Part 3: How to use Ollama to run generative AI LLMs locally with Open WebUI

In this final part of the tutorial, I’ll show you how to run AI models locally using your own computer’s resources—at zero cost.

There are many models we can run locally, but keep in mind that we’ll only have access to those licensed as open source. That doesn’t mean they’re inferior to OpenAI’s models—on the contrary, we can even run Llama 3.1 by Meta, a direct competitor with excellent capabilities.

To run these models locally, we’ll use Ollama, a tool that makes it easy to use LLMs without needing to write code or go through complex setup steps. It’s designed to work on computers just like yours and mine.

How to install Ollama

Go to this link and click “Download”, then choose the version that matches your operating system. Once the installer is downloaded, run it—and that’s it! Ollama will be installed on your computer.

How to connect Ollama with Open WebUI

Go back to Open WebUI, where you’ll need to enable the integration with Ollama. Navigate to “Settings > Admin Settings > Connections”, and make sure Ollama API is set to ON and is pointing to the following address:

http://host.docker.internal:11434

How to download a model to use with Ollama and Open WebUI

Ollama provides an easy way to download the models you want. Simply go to this link and browse the library to find the model you'd like to install.

Keep in mind that models are classified by billions of parameters, and the more parameters a model has, the heavier the load on your computer will be. Some models might not run at all unless you have a very powerful machine. Generally, the rule is: more parameters = more accuracy.

Another important point is that these models are quantized, meaning they’ve been compressed to reduce their size and improve speed and memory efficiency. However, this compression can slightly affect their precision.

For this tutorial, we’ll use Meta’s Llama 3.1 model, specifically the 8-billion parameter version, which performs slightly better than GPT-3.5 Turbo. Larger versions of this model can even be comparable to GPT-4o.

Downloading this model is simple—you just need its name, which you can find in the Ollama model library. In this case, the name is: llama3.1:8b

Now go to Open WebUI, navigate to “Settings > Admin Settings > Models”, and under “Pull a model from Ollama.com”, paste the model name and click the download icon. In this same section, you can also delete or customize models as needed.

Descargando un modelo desde Ollama con Open WebUI

Once the download is complete, you'll have your first local model ready to use. You can run it in the chat window by clicking on “Select a model.”

Prueba de uso de modelo LLM local con Ollama en Open WebUI

What are the limitations of running local models versus using the OpenAI API?

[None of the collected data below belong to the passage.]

/-- ATOMS and CASS (R309, R315, R320): no entry of another part is to drain in its granules, no poison has reached them, and the part
obtains those that it writes; its lanes act one after another. -/
def SpAtomics (i : Instr) (f : Form) (imm : Word) (p : Pred) (w64 : Bool) (d a : Opnd) (os : List Opnd) (new : Ctx → Nat → DWord → Option DWord) : Prop :=
  let es := atomElems .sp p w64 d a os
  let uni := oneAccess (if d == .zero then os else os ++ [d])
  let u := fun t y => (found .sp (howAtom w64) es t y).2
  let ps := fun t y => (found .sp (howAtom w64) es t y).1.ok
  let lines := fun t y => (ps t y).map fun q => q.x.addr / 64
  let w := fun t y => (u t y).fresh y
  let need := fun t y => State.spWrites (w t y) w64 (new y) (ps t y) (u t y)
  let held := fun t y => if (w t y).v.part.direct then u t y else (need t y).foldl (fun s l => s.ownGranule (w t y) l) (u t y)
  let r := fun t y => State.spAtoms ((held t y).fresh (w t y)) w64 (new y) (ps t y) (held t y)
  let z := fun t y => (r t y).2.fresh ((held t y).fresh (w t y))
  let old := fun t y l => (((r t y).1.find? fun q => uni || q.1 == l).map (·.2)).getD 0
  Falls i f imm (fun _ y => Silent es y) (fun t _ => t) f.closes ∧
  Falls i f imm (fun t y => Clear .sp (howAtom w64) es t y ∧ Writable (u t y) (w t y) (ps t y) ∧
      (∀ l ∈ lines t y, (u t y).blocked l .write (some (w t y).v.part.id) = false) ∧
      (held t y).overfull ((held t y).fresh (w t y)) = false ∧
      (((held t y).fresh (w t y)).v.part.direct = false → ∀ l ∈ need t y, (held t y).ownsGranule ((held t y).fresh (w t y)) l = true) ∧
      ∀ b ∈ (held t y).bufPoison, b.1 ∉ lines t y)
    (fun t y => if d == .zero then (r t y).2 else (r t y).2.putView (z t y).r
      ((z t y).v.putLoad uni (y.v.act p) d (if w64 then .b64 else .b32) false fun l => natLe 8 (old t y l).toNat)) f.closes

/-! Condition monitors -/

/-- What WAITC and ARMC access (R326, R327). -/
def watchElems (p : Pred) (t : TypeCode) (os : List Opnd) (a : Opnd) (y : Ctx) : List Elem :=
  (y.v.accLanes p os).map fun l => ⟨l, y.v.addrIn .glob a l, if t.wide then 8 else 4⟩

/-- Words that can be read at their home slices now (R283, R372). -/
def Watchable (u : State) (w : Ctx) (ps : List Piece) : Prop :=
  ∀ p ∈ ps, u.blocked (p.x.addr / 64) .read (some w.v.part.id) = false ∧ u.poisoned (p.x.addr / 64) = false

/-- The state after the words have been read there. -/
def State.watchAll (u : State) (w : Ctx) (ps : List Piece) : State :=
  ps.foldl (fun t p => t.homeRead (some w.v.part.id) (p.x.addr / 64)) u

/-- WAITC (R326, R327): its lanes have their outcomes, at once or since they waited. -/
def WaitsFor (i : Instr) (f : Form) (imm : Word) (p : Pred) (cond : Cond) (t : TypeCode) (d a b c : Opnd) : Prop :=
  let os := if d == .zero then [a, b] else [a, b, d]
  let uni := oneAccess os
  let es := watchElems p t os a
  let h := howMon (if t.wide then 8 else 4)
  let mine := fun (s : State) (y : Ctx) => s.waitcs.find? fun (w : WaitcRec) => w.part == y.v.part.id
  let u := fun s y => (found .glob h es s y).2
  let ps := fun s y => (found .glob h es s y).1.ok
  let v := fun s y => (u s y).watchAll ((u s y).fresh y) (ps s y)
  let w := fun s y => (v s y).fresh ((u s y).fresh y)
  let r := fun s y => State.waitLanes (w s y) cond t (fun l => (w s y).v.rdT t b l) (ps s y) (v s y)
  Falls i f imm (fun s y => ∃ q, mine s y = some q ∧ ∀ l ∈ q.lanes, l.2 ≠ .waiting) (fun s y =>
    ({ s with waitcs := s.waitcs.filter fun (w : WaitcRec) => w.part != y.v.part.id } : State).putView y.r
      (y.v.waitc (y.v.act p) uni t d c ((mine s y).elim [] (·.lanes)))) true ∧
  Falls i f imm (fun s y => mine s y = none ∧ Silent es y) (fun s _ => s) f.closes ∧
  Falls i f imm (fun s y => mine s y = none ∧ Clear .glob h es s y ∧ Watchable (u s y) ((u s y).fresh y) (ps s y) ∧
      ∀ l ∈ (r s y).1, l.2 ≠ .waiting)
    (fun s y => (r s y).2.putView (w s y).r ((w s y).v.waitc (y.v.act p) uni t d c (r s y).1)) true
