/-- The steps of error handling, the host interfaces and the package complete. For SOFT_ERROR_CORRECTED, UNCORRECTABLE_ERROR,
CORRUPT_HEADER, HOST_MEMORY_READ, HOST_MEMORY_WRITE, HOST_INVALIDATE, HOST_RECORD_WRITE, HOST_SINK_READ, LOCK_INTERFACE,
START_INTERFACE, STOP_INTERFACE, GET_MEASUREMENTS, CONFIG_WRITE, PACKAGE_RESET, POWER_LIMIT_WRITE, POWER_ARBITER_TICK, FREEZE,
SCAN_READOUT: on a package whose clocks run (whatever they do, for SCAN_READOUT and PACKAGE_RESET), in every state that meets the
named conditions, exec answers the next state that is named, which is the effect of that step. The model's own choices in it: the
byte layout of the report (log 36) and its digests and signature, which are opaque (log 9), the fields of error records and when a
struck payload that belongs to no request is met (log 79), which packet a corrupt header drops (log 78) and the owner of a section
that nobody is active on (log 84), the grants of the arbiter (logs 31 and 95), the size of a function's window (log 99), that a
CONFIG_WRITE which names no function is the management port's (log 100), what a host write marks in page tables (log 59), what
HOST_INVALIDATE makes a slice forget (log 83), how a bad record reaches the host (log 73), the queue of records that no partition
has (log 37), what the boot ROM chooses (log 39), that a record whose coach-house slot lies on a page under a tier move waits in
line (log 67), the structure and the identifier of records of soft errors and corrupt headers (log 122), and that a readout has no
keys (log 102). (R371, R591, R90, R593, R594, R596, R595, R598, R597, R599, R601) -/
def Obligations.CompletesHostSteps : Prop :=
  (∀ (s : State) sec,
      let n := (assocGet s.pkg.softErr sec).getD 0 + 1
      (n ≠ 256 → Acts (.softErrorCorrected sec) s { s with pkg := { s.pkg with softErr := assocSet s.pkg.softErr sec n } }) ∧
      (n = 256 → Acts (.softErrorCorrected sec) s
        (({ s with pkg := { s.pkg with softErr := assocSet s.pkg.softErr sec 0 } } : State).report .H ⟨6, pkgCid, 4 * sec, 0, 0, 0xFFFFFFFF⟩))) ∧
  (∀ (s : State),
      (∀ inSlice a b cid h, s.physStore a = some (b, h) → Acts (.uncorrectableError (.line inSlice a cid)) s
        ((({ s with poison := insertNat (b / 64) s.poison } : State).report (.S (cid.toNat / 128))
          ⟨1, cid.toNat, s.homeSlice a, inSlice.toNat, a / 64 * 64, 0xFFFFFFFF⟩).vfError (cid.toNat / 128))) ∧
      (∀ req core cid q, s.req? req = some q → Acts (.uncorrectableError (.payload req core cid)) s
        (((s.spoil req).report (.S (cid.toNat / 128)) ⟨1, cid.toNat, core, 2, q.addr / 64 * 64, 0xFFFFFFFF⟩).vfError (cid.toNat / 128))) ∧
      (∀ co k a, Acts (.uncorrectableError (.cohort co k a)) s (s.errorKill co k a)) ∧
      (∀ req core cid, s.req? req = none → Acts (.uncorrectableError (.payload req core cid)) s
        (({ s with spoiled := assocSet s.spoiled req (some (core, cid)) } : State).vfError (cid.toNat / 128))) ∧
      (∀ core o, s.matrix.ops.find? (fun o => o.cores.contains core && o.started && !o.ended) = some o → Acts (.uncorrectableError (.array core)) s
        (match o.cmd.team with | some t => (s.errorKill o.cohort 7 0).errorKill t 7 0 | none => s.errorKill o.cohort 7 0))) ∧
  (∀ (s : State) (at_ : RouterHit),
      let u := s.dropPacket at_.packet
      let own := if u.cohorts.any fun c => c.part == 63 && c.core / 4 == at_.core / 4 then none else u.ownerOf (at_.core / 4)
      (∀ p, own = some p → Acts (.corruptHeader at_) s ((u.report .H ⟨5, u.cidOf p, at_.core, 8, 0, 0xFFFFFFFF⟩).resetPart p)) ∧
      (own = none → Acts (.corruptHeader at_) s (u.report .H ⟨5, pkgCid, at_.core, 8, 0, 0xFFFFFFFF⟩))) ∧
  (∀ (s : State) vf addr len p bs (u : State), s.hostOk vf = true → s.hostHolds = false → s.boundTo vf = some p →
      State.hostBytes p (splitLines addr (List.replicate len 0)) s = (.ok bs, u) → Acts (.hostMemoryRead vf addr len) s (u.toHost vf addr (some bs))) ∧
  (∀ (s : State) vf addr len, s.hostOk vf = false → Acts (.hostMemoryRead vf addr len) s (s.toHost vf addr none)) ∧
  (∀ (s : State) vf addr bs p, s.hostOk vf = true → s.boundTo vf = some p → s.hostHolds = false →
      (∀ x ∈ splitLines addr bs, (s.hostReach p true x.1).1 ≠ .wait) →
      Acts (.hostMemoryWrite vf addr bs) s ((splitLines addr bs).foldl (fun (t : State) x =>
        match (t.hostReach p true x.1).1 with
        | .at_ a => (t.hostMarks p true x.1 (t.hostReach p true x.1).2).engWrite p.num a x.2 (some Sides.untyped)
        | _ => t) s)) ∧
  (∀ (s : State) line bs, s.hostHolds = false → isHost (64 * line) = true → Acts (.hostInvalidate line bs) s
      (({ s with lastLane := s.lastLane.filter fun x => x.1 != line } : State).engWrite 63 (64 * line) (bs.take 64) none)) ∧
  (∀ (s : State) vf off bs k q, s.hostOk vf = true → s.hostHolds = false → s.aperture vf off = (some k, 0) → s.queue? k = some q → q.desc.entry = true →
      bs.length = q.desc.size →
      (∀ (u : State), q.line = [] → s.enqueue k bs = some u → Acts (.hostRecordWrite vf off bs) s u) ∧
      (q.line = [] → s.coachWaits k 1 = false → s.enqueue k bs = none →
        Acts (.hostRecordWrite vf off bs) s (s.modQueue k fun z => { z with drop := z.drop + 1 })) ∧
      (q.line ≠ [] ∨ s.coachWaits k 1 = true → Acts (.hostRecordWrite vf off bs) s (s.modQueue k fun z => { z with line := z.line ++ [.host bs] }))) ∧
  (∀ (s : State) vf off len k q r l, s.hostOk vf = true → s.hostHolds = false → s.aperture vf off = (some k, 0) → s.queue? k = some q → q.ring = r :: l →
      len = q.desc.size → s.consumer k = none →
      Acts (.hostSinkRead vf off len) s (((s.modQueue k fun z => { z with ring := l }).stirQueue k).toHost vf off (if r.bad then none else some r.bs))) ∧
  (∀ (s : State) vf off len k o, s.hostOk vf = true → s.hostHolds = false → s.aperture vf off = (some k, o) → 256 ≤ o →
      Acts (.hostSinkRead vf off len) s (s.toHost vf off (some (statusBytes (s.queueStatus k) o len)))) ∧
  (∀ (s : State) vf, vf ≤ 95 → s.boot = .running → s.tdi vf = .unlocked → Acts (.lockInterface vf) s (s.setTdi vf .locked)) ∧
  (∀ (s : State) vf, vf ≤ 95 → s.boot = .running → s.tdi vf = .locked → Acts (.startInterface vf) s (s.setTdi vf .run)) ∧
  (∀ (s : State) vf, vf ≤ 95 → s.boot = .running →
      (∀ p, s.boundTo vf = some p → Acts (.stopInterface vf) s ((s.setTdi vf .unlocked).resetPart p.num)) ∧
      (s.boundTo vf = none → Acts (.stopInterface vf) s (s.setTdi vf .unlocked))) ∧
  (∀ (s : State) vf nonce, vf ≤ 95 → s.boot = .running →
      Acts (.getMeasurements vf nonce) s (
        let graphs := match s.boundTo vf with | some p => s.graphDigests p | none => []
        let r := nonce.take 32 ++ digest s.pkg.verified.1 ++ natLe 4 s.pkg.verified.2 ++ natLe 4 s.pkg.rollback ++ natLe 2 vf ++
          natLe 1 (s.tdi vf).code ++ digest (s.frozenItems vf) ++ graphs
        { s with out := .report vf (r ++ (List.range 64).map (Config.sm2 (s.pkg.devKey.getD 0) r)) :: s.out })) ∧
  (∀ (s : State) vf item val, vf ≤ 95 → s.boot = .running →
      (s.isFrozen vf = true → Acts (.configWrite vf item val) s (s.tdiError vf)) ∧
      (s.isFrozen vf = false → Acts (.configWrite vf item val) s
        { s with pkg := { s.pkg with cfg := (vf, item, val) :: s.pkg.cfg.filter fun c => !(c.1 == vf && c.2.1 == item) } })) ∧
  (∀ (s : State) vf item val, 95 < vf → Acts (.configWrite vf item val) s (s.management item val)) ∧
  (∀ (s : State), exec .packageReset s = .next s.bootRom) ∧
  (∀ (s : State) w, Acts (.powerLimitWrite w) s (if 600 ≤ w ∧ w ≤ 2200
      then { s with pkg := { s.pkg with power := w, powerOk := true }, out := .powerStatus true :: s.out }
      else { s with pkg := { s.pkg with powerOk := false }, out := .powerStatus false :: s.out })) ∧
  (∀ (s : State), Acts .powerArbiterTick s (
      let t := s.cycle / 2400
      let spare := (s.pkg.grants.map fun g => g.2 - Config.powerUsed g.1 t).sum
      let total := ((s.powerBase.filter fun g => Config.throttled g.1 t).map fun g => g.2).sum
      { s with pkg := { s.pkg with grants := s.powerBase.map fun (g : Nat × Nat) =>
        (if Config.throttled g.1 t = true ∧ total ≠ 0 then (g.1, g.2 + spare * g.2 / total) else g) } })) ∧
  (∀ (s : State), Acts .freeze s { s with frozen := true }) ∧
  (∀ (s : State), s.frozen = true → exec .scanReadout s = .next { s with out := .scan s.scanOf :: s.out })
end

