-- ==== Sys2Proof/Laws/View.lean ====
section
/-!
SUPPORT. What the operations on a part's view leave alone, once for each, and what a register instruction leaves alone.
-/
namespace Sys2Proof.Machine

/-! Vectors -/

theorem vget_vset {α : Type} {n : Nat} (v : Vector α n) (i j : Nat) (x d : α) (h : i ≠ j) : vget (vset v i x) j d = vget v j d := by
  simp [vget, vset, List.getD_eq_getElem?_getD, h]

theorem vget_vset_self {α : Type} {n : Nat} (v : Vector α n) (i : Nat) (x d : α) (h : i < n) : vget (vset v i x) i d = x := by
  simp [vget, vset, List.getD_eq_getElem?_getD, h]

/-! The relation -/

theorem View.Same.refl (b : List Nat) (m : Flags) (v : View) : v.Same b m v := by
  constructor <;> simp

theorem View.Same.trans {b : List Nat} {m : Flags} {v w u : View} (h : v.Same b m w) (k : w.Same b m u) : v.Same b m u := by
  have hp := h.part
  have hr : w.part.ring = v.part.ring := by rw [← h.part]
  have hq : w.part.quads = v.part.quads := by rw [← h.part]
  have hi : w.part.id = v.part.id := by rw [← h.part]
  constructor
  · intro r hr hb; rw [k.vregs r hr hb, h.vregs r hr hb]
  · intro r hr hb; rw [k.sregs r hr hb, h.sregs r hr hb]
  · intro r hr hb; rw [k.xregs r hr hb, h.xregs r hr hb]
  · intro r hr hb; rw [k.pregs r hr hb, h.pregs r hr hb]
  · intro hb; rw [k.exec hb, h.exec hb]
  · rw [k.kept, h.kept]
  · rw [← k.raised, ← h.raised, ← BitVec.or_assoc, ← BitVec.or_assoc, BitVec.or_self]
  · intro hu r hk; rw [k.vbelow (by rwa [hr]) r hk, h.vbelow hu r hk]
  · intro hu r hk; rw [k.sbelow (by rwa [hr]) r hk, h.sbelow hu r hk]
  · intro r h1 h2; rw [k.banks r h1 (by rwa [hr]), h.banks r h1 h2]
  · intro r; rw [k.frames, h.frames]
  · intro r q j h1 h2 h3; rw [k.copies r q j h1 h2 (by rwa [hq]), h.copies r q j h1 h2 h3]
  · have := k.others
    rw [hi, hq] at this
    rw [this, h.others]
  · rw [← k.part] at hp; exact hp
  · have hg := h.gang; rw [← k.gang] at hg; exact hg
  · exact ⟨k.place.1.trans h.place.1, k.place.2.trans h.place.2⟩

theorem View.Same.mono {b c : List Nat} {m n : Flags} {v w : View} (h : v.Same b m w) (hb : ∀ k ∈ b, k ∈ c) (hm : m &&& ~~~n = 0) : v.Same c n w := by
  have hk : w.part.aflags &&& ~~~n = v.part.aflags &&& ~~~n := by
    have h1 := h.kept
    apply BitVec.eq_of_getLsbD_eq
    intro i hi
    have h2 := congrArg (fun x : Flags => x.getLsbD i) h1
    have h3 := congrArg (fun x : Flags => x.getLsbD i) hm
    simp [hi] at h2 h3 ⊢
    cases hn : m.getLsbD i <;> cases hn2 : n.getLsbD i <;> simp_all
  exact ⟨fun r h1 h2 => h.vregs r h1 fun x => h2 (hb _ x), fun r h1 h2 => h.sregs r h1 fun x => h2 (hb _ x), fun r h1 h2 => h.xregs r h1 fun x => h2 (hb _ x),
    fun r h1 h2 => h.pregs r h1 fun x => h2 (hb _ x), fun h2 => h.exec fun x => h2 (hb _ x), hk, h.raised, h.vbelow, h.sbelow, h.banks, h.frames, h.copies,
    h.others, h.part, h.gang, h.place⟩

/-! Writes -/

theorem markWrite_logless (me : Nat) (u : Ring) (n : Nat) (p : Part) : (p.markWrite me u n).logless = p.logless := by
  unfold Part.markWrite; split <;> rfl

theorem markWrite_others (me : Nat) (u : Ring) (n k : Nat) (m : QMask) (ps : List Part) :
    ((ps.map (Part.markWrite me u n)).filter fun p => p.id != k && p.quads &&& m == 0).map Part.logless =
      (ps.filter fun p => p.id != k && p.quads &&& m == 0).map Part.logless := by
  induction ps with
  | nil => rfl
  | cons p t ih =>
    have h1 : (p.markWrite me u n).id = p.id := by unfold Part.markWrite; split <;> rfl
    have h2 : (p.markWrite me u n).quads = p.quads := by unfold Part.markWrite; split <;> rfl
    simp only [List.map_cons, List.filter_cons, h1, h2]
    split
    · simp only [List.map_cons, ih, markWrite_logless]
    · exact ih

theorem View.setVreg_same (v : View) (n : Nat) (x : VReg) : v.Same [n] 0 (v.setVreg n x) := by
  constructor
  · intro k hk hb
    have hn : n ≠ k := by simp at hb; omega
    simp only [View.vreg, View.setVreg, Gang.vreg, Gang.setVreg]
    cases hr : v.part.ring <;> by_cases h1 : 176 ≤ k <;> by_cases h2 : 176 ≤ n <;> simp [bankedV, Gang.bank, Gang.setBank, h1, h2]
    all_goals (apply vget_vset; omega)
  · intro k hk hb
    simp only [View.sreg, View.setVreg, Gang.setVreg]
    cases hr : v.part.ring <;> by_cases h1 : 24 ≤ k <;> by_cases h2 : 176 ≤ n <;> simp [bankedV, bankedS, Gang.bank, Gang.setBank, h1, h2]
  · intros; rfl
  · intros; rfl
  · intros; rfl
  · rfl
  · simp [View.setVreg]
  · intro hu k hk
    simp only [View.setVreg, Gang.setVreg]
    split
    · cases hr : v.part.ring <;> rfl
    · rename_i hb
      have hn : n ≠ k := by
        intro e; subst e; apply hb
        simp [bankedV, hu, hk]
      exact vget_vset _ _ _ _ _ hn
  · intros; rfl
  · intro r h1 h2
    simp only [View.setVreg, Gang.setVreg]
    split
    · cases hr : v.part.ring <;> cases r <;> simp_all [Gang.bank, Gang.setBank]
    · rfl
  · intro r
    simp only [View.setVreg, Gang.setVreg]
    split
    · cases hr : v.part.ring <;> cases r <;> rfl
    · rfl
  · intro r q k _ _ _
    simp only [View.setVreg, Gang.setVreg]
    split
    · cases hr : v.part.ring <;> cases r <;> rfl
    · rfl
  · exact markWrite_others ..
  · rfl
  · simp only [View.setVreg, Gang.setVreg]
    split
    · cases hr : v.part.ring <;> rfl
    · rfl
  · exact ⟨rfl, rfl⟩

theorem vget_setBankS (b : Vector Word 64) (qs : List Nat) (k j : Nat) (x : Word) (h : ∀ q ∈ qs, 8 * q + k ≠ j) :
    vget (setBankS b qs k x) j 0 = vget b j 0 := by
  induction qs generalizing b with
  | nil => rfl
  | cons q t ih =>
    rw [setBankS, ih _ fun q hq => h q (by simp [hq])]
    exact vget_vset _ _ _ _ _ (h q (by simp))

theorem quadList_bit {m : QMask} {q : Nat} (h : q ∈ quadList m) : m.getLsbD q = true := (List.mem_filter.mp h).2

theorem View.setSreg_same (v : View) (n : Nat) (hm : n < 32) (x : Word) : v.Same [0xC0 + n] 0 (v.setSreg n x) := by
  by_cases hb : bankedS v.part.ring n
  · have hn : 24 ≤ n := by simp [bankedS] at hb; exact hb.2
    have key := fun j h => vget_setBankS (v.gang.bank v.part.ring).s (quadList v.part.quads) (n - 24) j x h
    simp only [View.setSreg, if_pos hb]
    constructor
    case sregs =>
      intro k hk hk2
      have hne : n ≠ k := by simp at hk2; omega
      simp only [View.sreg]
      by_cases h24 : bankedS v.part.ring k
      · have h24' : 24 ≤ k := by simp [bankedS] at h24; exact h24.2
        simp only [if_pos h24]
        rw [← key]
        · cases hr : v.part.ring <;> first | rfl | (simp [bankedS, hr] at hb)
        · intros; omega
      · simp only [if_neg h24]
    case copies =>
      intro r q k h1 h2 h3
      by_cases h4 : r = v.part.ring
      · subst h4
        rw [← key]
        · cases hr : v.part.ring <;> first | rfl | (simp [bankedS, hr] at hb)
        · intro p hp e
          have : p = q := by omega
          rw [this] at hp
          rw [quadList_bit hp] at h3
          cases h3
      · cases r <;> cases hr : v.part.ring <;> first | rfl | (simp [hr] at h4; done) | (simp [bankedS, hr] at hb; done) | skip
        all_goals
          rw [hr] at key
          refine key _ ?_
          intro p hp e
          have : p = q := by omega
          rw [this] at hp
          rw [quadList_bit hp] at h3
          cases h3
    case vregs =>
      intro k _ _
      simp only [View.vreg, Gang.vreg]
      cases hr : v.part.ring <;> simp [bankedV, Gang.bank, Gang.setBank]
    case banks => intro r h1 h2; cases hr : v.part.ring <;> cases r <;> simp_all [Gang.bank, Gang.setBank]
    case frames => intro r; cases hr : v.part.ring <;> cases r <;> rfl
    all_goals cases hr : v.part.ring <;> first | (simp [bankedS, hr] at hb; done) | (intros; rfl) | rfl | (simp; done)
  · simp only [View.setSreg, if_neg hb]
    constructor
    case sregs =>
      intro k hk hk2
      have hne : n ≠ k := by simp at hk2; omega
      simp only [View.sreg]
      split
      · rfl
      · exact vget_vset _ _ _ _ _ hne
    case sbelow =>
      intro hu k hk
      refine vget_vset _ _ _ _ _ fun e => hb ?_
      subst e
      simp [bankedS, hu, hk]
    all_goals first | (intros; rfl) | rfl | simp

Running models locally comes with some limitations compared to using the OpenAI API:

You're limited by your computer’s hardware, which may not be powerful enough to run larger models with more parameters.
You won’t be able to generate images. For that, you’ll need to use a cloud-based service or explore other local image generation models (a topic I’ll cover in another article).
Local models can’t interpret or analyze images, unlike OpenAI’s API, which supports image recognition capabilities.

Conclusion

If you made it through parts two and three—congratulations! You now know how to use the OpenAI API at a reduced cost compared to ChatGPT, and how to run your own LLMs locally with zero cost, independently from cloud services.

Having generative AI at your fingertips is truly priceless. You have the world’s knowledge at your keyboard, and with it, you can boost your productivity and competitiveness like never before.